The now-patched flaw, whereas helpful for spoofing convincing DoorDash emails, didn’t expose DoorDash person information or present entry to inner techniques.
Like all phishing vector, it required the recipient to be tricked into taking motion, elevating questions on its precise ‘criticality’.
The researcher, nevertheless, sees the “silent repair” and their subsequent removing from the bug bounty program as retaliatory.

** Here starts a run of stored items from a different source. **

/-- A domain's clock runs: its PLL is locked, or it has been switched to FSO (R382, R391). -/
def State.clockOk (s : State) (d : Dom) : Bool :=
  (s.clk.onFso.contains d && s.healthy .fso) ||
    (match d with
     | .aon => s.healthy .wosc
     | .netA | .netB => (s.pll .npll).locked
     | .dram => (s.pll .mpll).locked
     | .media => (s.pll .cpll).locked && (s.pll .fpll).locked
     | _ => (s.pll .cpll).locked)

/-- Powers a domain up: at once where its clock runs and no power-down is under way, else once both hold (R382). -/
def State.powerUp (s : State) (d : Dom) : State :=
  if s.domOn d then s
  else if s.clockOk d && !(s.clk.quiesce.any (·.1 == d)) then (s.domTo d .on).dmaResume
  else
    let s := if s.clk.quiesce.any (·.1 == d) then s else s.domTo d .changing
    if s.clk.upWaiting.contains d then s else { s with clk := { s.clk with upWaiting := s.clk.upWaiting ++ [d] } }

/-- Powers a list of domains down in order. -/
def State.powerDowns (s : State) (l : List Dom) : State := l.foldl State.powerDown s

/-- Powers a list of domains up in order. -/
def State.powerUps (s : State) (l : List Dom) : State := l.foldl State.powerUp s

/-- Site cores are held in reset, or released to run (R400). -/
def State.siteHold (s : State) : State :=
  if s.site.st = 1 then { s with site := { s.site with st := 2 } } else s

/-- Cores 6 and 7 leave reset at SERVE or SWEEP (R400). -/
def State.siteRelease (s : State) : State :=
  if s.site.st = 2 then { s with site := { s.site with st := 1, wdogAt := s.now, expiries := [] } } else s

/-- A port drops: no link, no mode; sessions' paths follow at LINK_DOWN or time out (R333). -/
def State.portOff (s : State) (p : PortId) : State :=
  let x := s.port p
  let s := { s with net := { s.net with held := s.net.held.filter (·.1 != p) } }
  s.setPort p { x with link := .disabled, activeMode := 0, activeFec := 0, preemptActive := false, verifySent := 0, paused := [],
                       ignoreUntil := none, recValid := false, bufUsed := 0, xoff := false }

/-- A port that is enabled and powered starts training (R318, R320). -/
def State.portStart (s : State) (p : PortId) : State :=
  let x := s.port p
  let s := { s with net := { s.net with held := s.net.held.filter (·.1 != p) } }
  if s.flag (K.portEnable p.code) && s.domOn (match p with | .a => .netA | .b => .netB) then
    s.setPort p { x with link := .training, activeMode := 0, activeFec := 0, preemptActive := false, verifyFailed := false, verifySent := 0,
                         paused := [], ignoreUntil := none, recValid := false }
  else s.portOff p

/-- HaltCause codes (Table 13.3; DEDUCED, log 29: each cause's own event). -/
def HaltCause.code : HaltCause → Nat
  | .noDie => 0x0802 | .dramConfig => 0x080C | .recovery => 0x0812 | .activation => 0x0A04 | .class2 => 0x0902 | .tamper => 0x0903
  | .counter => 0x0906 | .pll => 0x0C05

/-- The causes that POR_N or the loss of VSTBY releases (15 R444). -/
def HaltCause.releasedByVstby : HaltCause → Bool
  | .noDie => true | .dramConfig => true | .recovery => true | .class2 => true | .pll => true
  | .activation => false | .tamper => false | .counter => false

/-- HALT is reached: HaltCause, event, domains of the HALT column, site cores in reset, links down (R369, R375, R400). -/
def State.enterHalt (s : State) (c : HaltCause) : State :=
  let s := { s with mode := { s.mode with halt := some c, target := none, phase := .idle, drainUntil := none, recovering := false, held := none } }
  let s := (s.setNum K.haltCause c.code).enterMode .halt trHalt
  let s := (((s.siteHold).portOff .a).portOff .b)
  let s := { s with media := { s.media with wpN := false } }
  let s := s.powerDowns [.welt, .netB, .netA, .kv]
  if c = .dramConfig then s.powerDowns [.dram] else s

/-- Sessions close on a mode change (R86); HALF_OPEN ones, and HELLOs that this drive has sent, are discarded (log 18). -/
def State.closeAll (s : State) (reason : Nat) : State :=
  let s := { s with net := { s.net with hellos := [] } }
  s.net.sessions.foldl (fun s x => s.closeSession x.sid reason 0) s

/-- At a flush, reads are abandoned, programs not issued yet are not, and erases that run are suspended where ERASE_SUSPEND is supported
(R252 steps 2 and 3). -/
def State.shedOps (s : State) : State :=
  let keep (o : ArrayOp) : Bool := match o.kind with | .read .. => false | .program _ => o.issuedAt.isSome | .erase .. => true
  let s := { s with media := { s.media with ops := s.media.ops.filter keep } }
  if !profSuspend s.media.profile then s
  else (s.media.ops.filter fun o => (match o.kind with | .erase .. => true | _ => false) && o.issuedAt.isSome).foldl (fun s o => s.suspendOp o s.now) s

/-- A hold-up flush starts: intake stops, PD_NET_A, PD_NET_B and PD_WELT are shed, and channels that touch them stop
(R252, R377, R383). No flush runs in LULL-2, whose buffer is empty. -/
def State.startFlush (s : State) (why : FlushWhy) : State :=
  let shed : List Dom := [.welt, .netB, .netA]
  let busy := (shed.flatMap s.dmaBusy).eraseDups
  let s := busy.foldl (fun s n => let x := s.drawFree; x.2.dmaForce n x.1 3) s
  let s := ((s.powerDowns shed).portOff .a).portOff .b
  let s := (s.shedOps)
  { s with mode := { s.mode with phase := .flushing why, flushAt := s.now, drainUntil := none },
           media := { s.media with grantCap := some 0 } }

/-- Stripes of this drive's writes that have not passed their commit point. -/
def State.openStripes (s : State) : List StripeId :=
  s.kv.cmds.filterMap fun c => c.write.bind fun w => if w.commit.isNone then some w.stripe else none

/-- A buffered record that the flush skips: relocation copies, and the home's own fragments of uncommitted writes (R252
step 5). -/
def State.flushSkips (s : State) (r : MediaRec) : Bool :=
  (s.media.moves.any (·.new == r.addr)) ||
    (match r.body with
     | .header i _ | .slice i _ _ | .dir i _ => s.openStripes.contains i
     | _ => false)

/-- Event records that wait become a batch of the SYSTEM stream (14 R419). -/
def State.appendBatch (s : State) : State :=
  let l := s.evs.staged.take 1024
  if l.isEmpty then s
  else
    let s := s.journal (16 + 32 * l.length) (.events l)
    { s with evs := { s.evs with staged := s.evs.staged.drop 1024, stagedAt := s.now, log := s.evs.log ++ l } }

/-- Where a record comes in a flush (R252 step 4): commit records and the journal tail, then what some command has relied on as durable,
then the rest. -/
def State.flushGroup (s : State) (r : MediaRec) : Nat :=
  if r.jseq.isSome || (match r.body with | .commit _ => true | _ => false) then 0 else if s.relied r then 1 else 2

/-- The records that wait in the buffer, in the order of a flush. -/
def State.flushOrder (s : State) : List MediaRec :=
  let l := s.media.recs.filter fun r => !r.units.isEmpty
  [0, 1, 2].flatMap fun g => l.filter fun r => s.flushGroup r == g

/-- Program units are programmed with FLUSH set, in order. -/
def State.flushUnits (s : State) (l : List UnitId) : State := l.foldl (fun s u => if s.unitPending u then (s.unitDone u true).1 else s) s

/-- Units that wait, in the order of a flush. -/
def State.unitsInOrder (s : State) : List UnitId := ((s.flushOrder.flatMap (·.units)).filter (·.stream != 255)).eraseDups

/-- The flush's work up to its end record (R252 steps 3 to 5): issued programs complete, skipped content goes, and the rest is written in
order, native-stream records to the SLC stream. Where the flush is cut, a free value says after how many units. Answers the bytes and
how many units were written. -/
def State.writeBuffer (s : State) (cut : Option Nat) : State × Nat × Nat :=
  let s := if s.mode.mode = .lull1 then
      { s with evs := { s.evs with staged := s.evs.staged ++ s.evs.heel.filter (·.seq.isSome), heel := s.evs.heel.filter (·.seq.isNone) } }
    else s
  let s := s.appendBatch
  let running := s.media.ops.filterMap fun o => match o.kind with | .program u => if o.issuedAt.isSome then some u else none | _ => none
  let s := running.foldl (fun s u => (s.unitDone u).1) s
  let skip := s.media.recs.filter fun r => !r.units.isEmpty && s.flushSkips r
  let s := { s with media := { s.media with recs := s.media.recs.filter fun r => !skip.contains r, moves := [], raw := [] } }
  let wait := s.flushOrder
  let bytes := (wait.map (·.len)).sum
  let s := (wait.filter fun r => decide (2 ≤ r.stream)).foldl (fun s r => s.reappend r 0) s
  let l := s.unitsInOrder
  let l := match cut with | some n => l.take (n % (l.length + 1)) | none => l
  (s.flushUnits l, bytes, l.length)

/-- The whole flush: the buffer, then the flush-end record, and Fn_WP_N (R252 steps 4 to 6). Answers the bytes programmed. -/
def State.writeOut (s : State) : State × Nat :=
  let (s, bytes, _) := s.writeBuffer none
  let s := s.flushUnits s.unitsInOrder
  let s := s.journal 32 (.flushEnd bytes ((s.now - s.mode.flushAt) / 1000))
  let s := s.flushUnits s.unitsInOrder
  ({ s with media := { s.media with wpN := false, ops := [] } }, bytes)

/-- What is lost when the main domains are reset or lose power: sessions, commands, calendars, the index, Awl, peer
messages, DMA, ports and clocks of PD_CORE (R369, R371; 10 R311; 14 R400). Records whose units were not programmed are
gone. -/
def State.loseMain (s : State) : State :=
  let s := s.dropSessions
  let recs := s.media.recs.filter (·.units.isEmpty)
  let lifeE := s.shank.lifeEnded
  let lifeB := s.shank.lifeBroken
  let insts := s.idx.insts
  let policy := s.awl.policy
  let w := s.welt
  let frags := w.frags.map fun (f : Frag) => { f with waiting := [] }
  ({ s with
    shank := { rho := s.num K.ldpcRetryFloorPermille, lifeEnded := lifeE, lifeBroken := lifeB }
    idx := { insts := insts }
    awl := { policy := policy }
    welt := { w with frags := frags, msgs := [], repairs := [], noPath := [], lost := [], gathers := [], serial := 0, aborted := [],
                     stamps := [], rebuildWin := 0, rebuildBytes := 0, rebalanceBytes := 0, confirmed := [] }
    media := { s.media with recs := recs, moves := [], raw := [], granted := 0, grantCap := none, running := none, slcBytes := 0,
                            erasing := [], ops := [], wpN := false, toRepair := [], notReady := [], hour := [], pageReads := 0, pageRetries := 0, scanFirst := false }
    dma := Vector.replicate 16 {}
    site := { dramMiB := s.site.dramMiB }
    sec := { s.sec with slots := [], dramKey := false, psks := [], secrets := [], erasing := [], eraseNext := [] }
    eth := { capKiB := s.eth.capKiB }
    fw := { s.fw with staged := {}, act := {}, lace := {} }
    dict := { s.dict with sels := [], waits := [], programming := false }
    clk := { s.clk with gates := [], gatedDoms := [], upWaiting := [], quiesce := [], fmc := {}, lullHold := false, irqStatus := 0, irqEn := 0,
                        onFso := [], coreRamp := 16, kvRamp := 16 } } : State).condOff 0xFF02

“My resolution to [disclose the vulnerability] stems straight from the truth that the corporate took my service totally free, tried to cover their 16-month failure, after which tried to silence me, which I consider is an unethical strategy to security analysis.”
“I truthfully didn’t know if all my actions have been proper or not. However finally they patched the flaw so at the least I achieved that,” concluded the researcher to BleepingComputer.
The case illustrates how vulnerability reporting can grow to be fraught, and the way misaligned expectations between researchers and firms can rapidly result in battle.
A supply briefed on the matter advised BleepingComputer the flaw is unrelated to the October DoorDash breach disclosed this month.
Whether or not you are cleansing up outdated keys or setting guardrails for AI-generated code, this information helps your workforce construct securely from the beginning.
Get the cheat sheet and take the guesswork out of secrets and techniques administration.